# GIVEN DATA
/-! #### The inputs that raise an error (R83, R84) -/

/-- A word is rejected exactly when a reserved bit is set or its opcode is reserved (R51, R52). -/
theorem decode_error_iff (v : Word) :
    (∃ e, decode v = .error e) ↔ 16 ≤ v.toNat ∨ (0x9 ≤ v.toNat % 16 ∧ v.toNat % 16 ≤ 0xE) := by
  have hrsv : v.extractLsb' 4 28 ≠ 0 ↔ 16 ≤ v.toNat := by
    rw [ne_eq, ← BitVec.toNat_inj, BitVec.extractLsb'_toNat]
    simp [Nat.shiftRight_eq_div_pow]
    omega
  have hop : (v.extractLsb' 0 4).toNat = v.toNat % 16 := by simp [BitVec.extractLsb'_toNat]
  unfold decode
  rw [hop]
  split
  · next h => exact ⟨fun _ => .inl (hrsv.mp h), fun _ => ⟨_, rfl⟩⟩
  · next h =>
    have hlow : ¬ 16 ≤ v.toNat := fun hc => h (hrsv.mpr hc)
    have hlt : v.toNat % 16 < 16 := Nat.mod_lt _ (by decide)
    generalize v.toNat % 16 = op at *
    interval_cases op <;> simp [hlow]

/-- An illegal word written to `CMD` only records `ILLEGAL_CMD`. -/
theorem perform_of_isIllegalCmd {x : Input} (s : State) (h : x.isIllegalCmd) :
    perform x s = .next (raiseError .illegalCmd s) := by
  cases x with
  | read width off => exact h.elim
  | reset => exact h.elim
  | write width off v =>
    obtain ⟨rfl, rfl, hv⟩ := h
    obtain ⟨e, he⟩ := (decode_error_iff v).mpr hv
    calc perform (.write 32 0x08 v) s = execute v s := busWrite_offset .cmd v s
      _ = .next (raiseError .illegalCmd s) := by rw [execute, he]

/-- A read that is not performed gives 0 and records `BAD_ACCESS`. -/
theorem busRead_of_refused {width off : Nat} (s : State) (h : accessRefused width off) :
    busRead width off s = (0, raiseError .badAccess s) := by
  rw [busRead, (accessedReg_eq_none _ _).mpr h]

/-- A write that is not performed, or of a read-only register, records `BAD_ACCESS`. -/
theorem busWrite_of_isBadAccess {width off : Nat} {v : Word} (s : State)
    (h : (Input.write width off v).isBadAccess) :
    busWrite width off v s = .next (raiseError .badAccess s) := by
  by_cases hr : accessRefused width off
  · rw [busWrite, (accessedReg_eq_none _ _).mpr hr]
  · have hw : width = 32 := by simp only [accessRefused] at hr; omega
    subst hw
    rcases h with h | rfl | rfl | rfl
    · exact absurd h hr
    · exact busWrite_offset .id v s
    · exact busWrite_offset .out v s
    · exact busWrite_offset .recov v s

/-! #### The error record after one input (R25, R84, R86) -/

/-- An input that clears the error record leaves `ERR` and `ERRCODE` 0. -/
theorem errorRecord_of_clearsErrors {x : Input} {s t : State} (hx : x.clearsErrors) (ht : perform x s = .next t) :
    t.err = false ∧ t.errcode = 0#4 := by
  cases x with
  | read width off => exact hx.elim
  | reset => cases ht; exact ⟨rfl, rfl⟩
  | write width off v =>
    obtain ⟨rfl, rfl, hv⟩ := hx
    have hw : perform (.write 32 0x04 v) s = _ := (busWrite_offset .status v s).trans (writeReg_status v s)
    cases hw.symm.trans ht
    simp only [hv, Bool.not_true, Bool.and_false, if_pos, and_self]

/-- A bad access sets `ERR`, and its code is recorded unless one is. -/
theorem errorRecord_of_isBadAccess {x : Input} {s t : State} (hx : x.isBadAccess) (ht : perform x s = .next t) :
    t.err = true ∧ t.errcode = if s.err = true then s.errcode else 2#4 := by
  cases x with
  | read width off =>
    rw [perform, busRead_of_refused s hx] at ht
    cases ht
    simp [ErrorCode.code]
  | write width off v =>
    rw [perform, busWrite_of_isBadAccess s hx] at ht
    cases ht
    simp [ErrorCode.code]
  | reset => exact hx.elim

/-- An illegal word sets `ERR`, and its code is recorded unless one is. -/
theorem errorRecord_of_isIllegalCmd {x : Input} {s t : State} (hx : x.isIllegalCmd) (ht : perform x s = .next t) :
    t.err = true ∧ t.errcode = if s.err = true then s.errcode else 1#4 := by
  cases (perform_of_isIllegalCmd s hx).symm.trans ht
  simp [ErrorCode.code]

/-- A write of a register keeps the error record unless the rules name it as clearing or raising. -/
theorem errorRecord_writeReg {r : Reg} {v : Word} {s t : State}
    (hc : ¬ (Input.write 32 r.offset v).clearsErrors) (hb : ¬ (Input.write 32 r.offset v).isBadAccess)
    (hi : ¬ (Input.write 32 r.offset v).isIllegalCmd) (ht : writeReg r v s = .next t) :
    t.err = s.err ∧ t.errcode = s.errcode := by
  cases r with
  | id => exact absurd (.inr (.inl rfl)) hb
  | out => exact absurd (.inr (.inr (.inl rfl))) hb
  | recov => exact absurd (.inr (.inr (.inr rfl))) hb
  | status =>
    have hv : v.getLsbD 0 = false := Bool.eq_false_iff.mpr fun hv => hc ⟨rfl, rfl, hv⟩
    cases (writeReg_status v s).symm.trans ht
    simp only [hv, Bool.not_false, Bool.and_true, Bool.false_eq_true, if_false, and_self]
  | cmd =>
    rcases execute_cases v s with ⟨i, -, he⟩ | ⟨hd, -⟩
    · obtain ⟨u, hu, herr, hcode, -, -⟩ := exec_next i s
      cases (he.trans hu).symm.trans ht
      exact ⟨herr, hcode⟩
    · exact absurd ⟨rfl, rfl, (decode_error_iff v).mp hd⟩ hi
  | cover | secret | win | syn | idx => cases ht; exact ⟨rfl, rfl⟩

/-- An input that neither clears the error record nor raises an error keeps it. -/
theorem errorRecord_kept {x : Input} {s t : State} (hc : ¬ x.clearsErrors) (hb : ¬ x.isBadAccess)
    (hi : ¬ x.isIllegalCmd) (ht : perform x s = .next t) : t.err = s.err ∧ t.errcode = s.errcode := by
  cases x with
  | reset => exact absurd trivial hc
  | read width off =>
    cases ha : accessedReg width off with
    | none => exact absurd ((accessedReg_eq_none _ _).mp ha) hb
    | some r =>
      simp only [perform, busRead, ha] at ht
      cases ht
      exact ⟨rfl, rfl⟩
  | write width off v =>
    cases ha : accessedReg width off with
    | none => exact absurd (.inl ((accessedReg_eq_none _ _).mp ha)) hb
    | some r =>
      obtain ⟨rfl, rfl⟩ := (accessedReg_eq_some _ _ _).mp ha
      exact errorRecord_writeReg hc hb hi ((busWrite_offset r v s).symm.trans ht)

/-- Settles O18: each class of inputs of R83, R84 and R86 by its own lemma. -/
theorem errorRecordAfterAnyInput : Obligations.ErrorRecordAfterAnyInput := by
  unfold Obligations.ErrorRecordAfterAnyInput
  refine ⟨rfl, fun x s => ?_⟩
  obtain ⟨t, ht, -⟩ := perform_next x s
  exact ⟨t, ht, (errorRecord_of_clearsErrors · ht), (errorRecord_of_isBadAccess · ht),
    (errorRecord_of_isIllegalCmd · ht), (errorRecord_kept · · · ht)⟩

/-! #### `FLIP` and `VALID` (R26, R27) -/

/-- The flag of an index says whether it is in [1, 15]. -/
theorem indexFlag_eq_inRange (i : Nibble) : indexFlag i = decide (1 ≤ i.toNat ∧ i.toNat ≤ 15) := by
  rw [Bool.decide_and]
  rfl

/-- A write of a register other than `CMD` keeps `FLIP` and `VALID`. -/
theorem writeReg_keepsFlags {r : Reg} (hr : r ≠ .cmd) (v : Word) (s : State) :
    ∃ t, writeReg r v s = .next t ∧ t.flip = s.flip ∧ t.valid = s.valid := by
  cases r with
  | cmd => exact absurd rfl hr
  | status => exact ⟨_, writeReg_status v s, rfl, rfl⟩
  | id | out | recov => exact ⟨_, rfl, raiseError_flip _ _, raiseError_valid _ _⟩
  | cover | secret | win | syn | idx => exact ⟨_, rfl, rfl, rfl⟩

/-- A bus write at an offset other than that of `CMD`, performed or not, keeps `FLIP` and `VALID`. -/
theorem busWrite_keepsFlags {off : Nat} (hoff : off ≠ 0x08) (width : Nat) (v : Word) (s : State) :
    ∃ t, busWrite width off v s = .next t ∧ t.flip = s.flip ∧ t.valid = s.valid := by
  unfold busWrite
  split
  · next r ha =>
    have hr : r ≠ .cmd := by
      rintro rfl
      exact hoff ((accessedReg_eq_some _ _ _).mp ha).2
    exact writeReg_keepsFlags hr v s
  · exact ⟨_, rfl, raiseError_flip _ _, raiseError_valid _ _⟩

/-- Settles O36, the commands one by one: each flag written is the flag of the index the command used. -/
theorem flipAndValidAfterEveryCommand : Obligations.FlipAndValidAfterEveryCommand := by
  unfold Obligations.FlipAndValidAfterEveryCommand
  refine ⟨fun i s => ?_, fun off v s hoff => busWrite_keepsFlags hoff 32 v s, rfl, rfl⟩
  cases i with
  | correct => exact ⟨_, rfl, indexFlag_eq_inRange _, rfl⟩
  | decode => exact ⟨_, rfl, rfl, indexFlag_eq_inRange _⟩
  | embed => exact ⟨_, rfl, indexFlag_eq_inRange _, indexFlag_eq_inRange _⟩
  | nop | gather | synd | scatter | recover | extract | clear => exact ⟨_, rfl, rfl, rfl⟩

# WHAT TO WORK ON
Display each line of the data where "only" occurs.

# EXERCISE RESULT
/-- An illegal word written to `CMD` only records `ILLEGAL_CMD`. -/
/-- A write that is not performed, or of a read-only register, records `BAD_ACCESS`. -/
  · have hw : width = 32 := by simp only [accessRefused] at hr; omega
    simp only [hv, Bool.not_true, Bool.and_false, if_pos, and_self]
    simp only [hv, Bool.not_false, Bool.and_true, Bool.false_eq_true, if_false, and_self]
      simp only [perform, busRead, ha] at ht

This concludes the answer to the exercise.